Some interesting algebras:
* you can have some fun making the imaginary unit i square to 0 instead of -1. The resulting algebra is called the dual numbers, and has some surprising properties. You can gain a bit of understanding of it by using analogies with the complex numbers.
* You can make i square to +1 without being equal to +1 or -1. Again you can gain some understanding using analogies with the complex numbers. It's perhaps not the most useful examples because it's isomorphic to R \oplus R.
* Another family of examples, a very important one actually, is the algebra of 2x2 or 3x3 or nxn matrices over the real numbers or the complex numbers.
The first two examples are useful for understanding the general concept of a quotient ring. They're hardly exhaustive, but they are easy to picture.
Now I can return to your claim about CD: What makes the Cayley-Dickson family significant is that it produces all the division algebras over the real numbers, which are the algebras for which division by nonzero elements is always possible.
> The complex numbers equips the vector space of 2-dimensional real numbers with a multiplication. This structure is known as an algebra.
This is a very formal/technical and not very enlightening (and often quite misleading to novices) way of interpreting what the complex numbers “are”. It is basically just a declaration “we have this particular set of symbolic manipulations which we are making up; deal with it.” It’s also kind of ironic because historically the invention of linear algebra came out of attempts to generalize complex numbers.
For me, the key point is that the complex numbers are isomorphic to the transformations of rotation and scaling centered at a point in a plane, with composition of such transformations corresponding to complex multiplication.

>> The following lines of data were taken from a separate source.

/-- The lane announce of R249: sender's node, port and physical lane. -/
structure Announce where
  node : BitVec 14
  port : BitVec 3
  lane : BitVec 2
  deriving DecidableEq, Repr

/-- What the MAC finds in a received Ethernet frame (R257, R258, R268): its length, its error flags, its tags, its
EtherType class and, for a datagram, its UDP port and contents. -/
structure Frame where
  len       : Nat
  fcsError  : Bool
  symError  : Bool
  control   : Bool
  sTag      : Option (BitVec 12)
  cTag      : Option (BitVec 12)
  pcp       : BitVec 3
  service   : Bool
  fragment  : Bool
  badSum    : Bool
  udpPort   : Option (BitVec 16)
  dstMac    : BitVec 48
  ssrc      : Option Word
  bytes     : List Byte
  deriving DecidableEq, Repr

/-- An RTP datagram of a stream (R270, R272): its timestamp, extended sequence number, marker, SSRC, the F bit and
sampling it declares, and its line segments (line, byte offset in the stored line, bytes). `overRate` says the packet
lies beyond a rate limit of R269, and `gap` how many sequence numbers are missing before it. -/
structure RtpPacket where
  ts       : Word
  marker   : Bool
  ssrc     : Word
  fbit     : Bool
  sampling : BitVec 8
  overRate : Bool
  gap      : Nat
  segs     : List (Nat × Nat × List Byte)
  deriving DecidableEq, Repr

/-- The tamper sources of R339. -/
inductive TamperSource where
  | supply | clock | temperature | fuse | selfCheck
  deriving DecidableEq, Repr

/-- One millisecond's raw readings (R404): 24 temperatures in 0.01 °C, 15 monitors in mV, package power, four
quadrant powers and six rail powers in 0.1 W, and the two fan speeds. -/
structure Readings where
  temps   : List Int
  mons    : List Nat
  package : Nat
  quads   : List Nat
  rails   : List Nat
  fans    : List Nat
  deriving DecidableEq, Repr

/-- How a core self-test ends (R421). -/
inductive TestResult where
  | passed | sram | array | vector | sequencer
  deriving DecidableEq, Repr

That is, a complex number can be associated 1:1 with such a transformation. So to understand complex arithmetic, what we really need to understand is the composition of plane rotation and scaling.
In other words, a complex number is not a vector (in the sense of the word “vector” used in physics; it is a “vector” in the sense of an abstract mathematical object satisfying certain axioms).
Personally I would say that the complex numbers “are” quotients of two-dimensional vectors (using the Clifford product, and with non-zero divisor) which include a given planar orientation (the bivector i, with i^2 = –1) but are otherwise unitless and need not be defined in terms of any particular basis though splitting them into the sum of a scalar and bivector part or into the product of a rotation and a scaling is often convenient. But doing this explanation justice requires spending a considerable amount of time explaining the difference between affine points and vectors, talking about how two-dimensional vectors work and how to think about vector multiplication, etc.
This makes generalization to multiplication of vectors in higher dimensional Euclidean (or pseudo-Euclidean) spaces very natural without bothering with any discussion of classifying Lie groups or whatever.
But you could also say that complex numbers are linear combinations of the two matrices [1 0; 0 1] and [0 –1; 1 0]; which when right-multiplied by arbitrary column vectors are respectively the identity and a 90° rotation.
Or you could say that complex numbers are the quotient ring R[X]/(X^2 + 1). [This is closest to the historical approach, where we just declare by fiat that √–1 will be a meaningful symbol.]
Or you could define complex numbers purely in terms of classical trigonometry and analytic geometry.
But it seems clear that the grandparent poster was using the wrong word (“digit”) and likely meant something like “we can conceive of a 2-dimensional quantity as a single number-like entity”.
One thing I learned at Berkeley was that there are two kinds of problems: linear problems and problems you can't solve. The trick (EE 120 Linear Systems) was always how to transform a complicated problem into a linear problem. Yeah we used complex numbers as part of the trick to get to linear problems.
Maybe Sheldon Axler will do Calculus Done Right.
I agree that calculus sans trig is a good idea if you aren't going to use complex numbers.